[Extracted data entries]
———
/-- The N exchanges are complete: DELAY is sent, and DONE carries the results. -/
def State.soundingEnd (s : State) (x : Sounding) : State :=
  let n : Int := x.n
  let trip := nearest x.sumTrip n
  let loop := nearest x.sumLoop n
  let node := s.node x.addr
  let delay := nearest (x.sumTrip - x.sumTurn) (2 * n)
  let cable := nearest (5 * (x.sumTrip - x.sumLoop - x.sumTurn - n * node.trxLoop)) (2 * n)
  let le := fun (bytes : Nat) (v : Int) => leBytes bytes (v % (2 : Int) ^ (8 * bytes)).toNat
  let s1 := { s with inp.sounding := none }.setNode x.addr { node with cable := cable }
  let s2 := s1.sendInp node.seg 6 (s1.mgmtFrame 4 0x53 x.addr (le 4 delay ++ le 2 cable ++ leBytes 2 0))
  s2.replyDone x.mb (le 2 cable ++ leBytes 2 0 ++ le 4 trip ++ le 4 loop ++ le 4 delay)

/-- INP_SOUNDING (R944). -/
def execInpSounding (m : MbId) (s : State) : Host.Outcome State Fault Refusal :=
  let a := s.rq m.val 0x10 1
  let n := s.rq m.val 0x12 2
  done s (s.request m.val 0x0712 4 [(0x10, 1, true), (0x12, 2, 16 ≤ n && n ≤ 256)] (fun s =>
    let x := s.node a
    if x.st != 3 || x.host != s.bus.chipId then s.refuse m.val rStateConflict 1
    else if x.turnRes = 0 then s.refuse m.val rStateConflict 2
    else if s.inp.sounding.isSome then s.refuse m.val rBusy 0
    else { s with inp.sounding := some { mb := m.val, addr := a, n := n } }.await m.val))

/-- SOUNDING_EXCHANGE (R941, R944): 5 ms after the latest one the next ECHO_REQ is sent; an exchange without its ECHO and
ECHO_INFO 10 ms after its ECHO_REQ has failed and is repeated once. -/
def execSoundingExchange (s : State) : Host.Outcome State Fault Refusal :=
  done s (match s.inp.sounding with
    | none => s
    | some x =>
      let late := x.out && decide (x.sentAt + 10 * tbMs ≤ s.clk.now)
      if s.isHalted Blk.inp || s.frozen || (x.out && !late) || (x.k != 0 && s.clk.now < x.sentAt + 5 * tbMs) then s
      else if late && x.failed then { s with inp.sounding := none }.refuse x.mb rTimeout 0
      else
        let q := (x.seq + 1) % 256
        { s with inp.sounding := some { x with
                  seq := q, out := true, failed := late, ta := none, tb := 0, td := none, sentAt := s.clk.now } }.sendInp
          (s.node x.addr).seg 6 (s.mgmtFrame 4 0x50 x.addr (leBytes 1 q)))

/-- ECHO_RECEIVED (R941). -/
def execEchoReceived (s : State) : Host.Outcome State Fault Refusal :=
  done s (s.onInp 0x51 (fun x s =>
    match s.inp.sounding with
    | some y =>
      if y.out && x.src == y.addr && bytesAt x.frame.data 0 1 == y.seq && s.fromNode x then
        { s with inp.sounding := some { y with td := some (x.ts * 40 + x.fine) } }
      else s
    | none => s))

/-- ECHO_INFO_RECEIVED (R941). -/
def execEchoInfoReceived (s : State) : Host.Outcome State Fault Refusal :=
  done s (s.onInp 0x52 (fun x s =>
    match s.inp.sounding with
    | some y =>
      (match y.ta, y.td with
       | some ta, some td =>
         if y.out && x.src == y.addr && bytesAt x.frame.data 0 1 == y.seq && s.fromNode x then
           let z := { y with
             k := y.k + 1, out := false, failed := false, ta := none, td := none
             sumLoop := y.sumLoop + ((y.tb : Int) - ta), sumTrip := y.sumTrip + ((td : Int) - ta)
             sumTurn := y.sumTurn + bytesAt x.frame.data 4 4 }
           if z.k = z.n then s.soundingEnd z else { s with inp.sounding := some z }
         else s
       | _, _ => s)
    | none => s))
———
- [What the exercise asks]: Each line from the one containing "sumLoop := y.sumLoop" to the close of the records must appear in the output exactly, and no other line.

- [Solution]:
             sumLoop := y.sumLoop + ((y.tb : Int) - ta), sumTrip := y.sumTrip + ((td : Int) - ta)
             sumTurn := y.sumTurn + bytesAt x.frame.data 4 4 }
           if z.k = z.n then s.soundingEnd z else { s with inp.sounding := some z }
         else s
       | _, _ => s)
    | none => s))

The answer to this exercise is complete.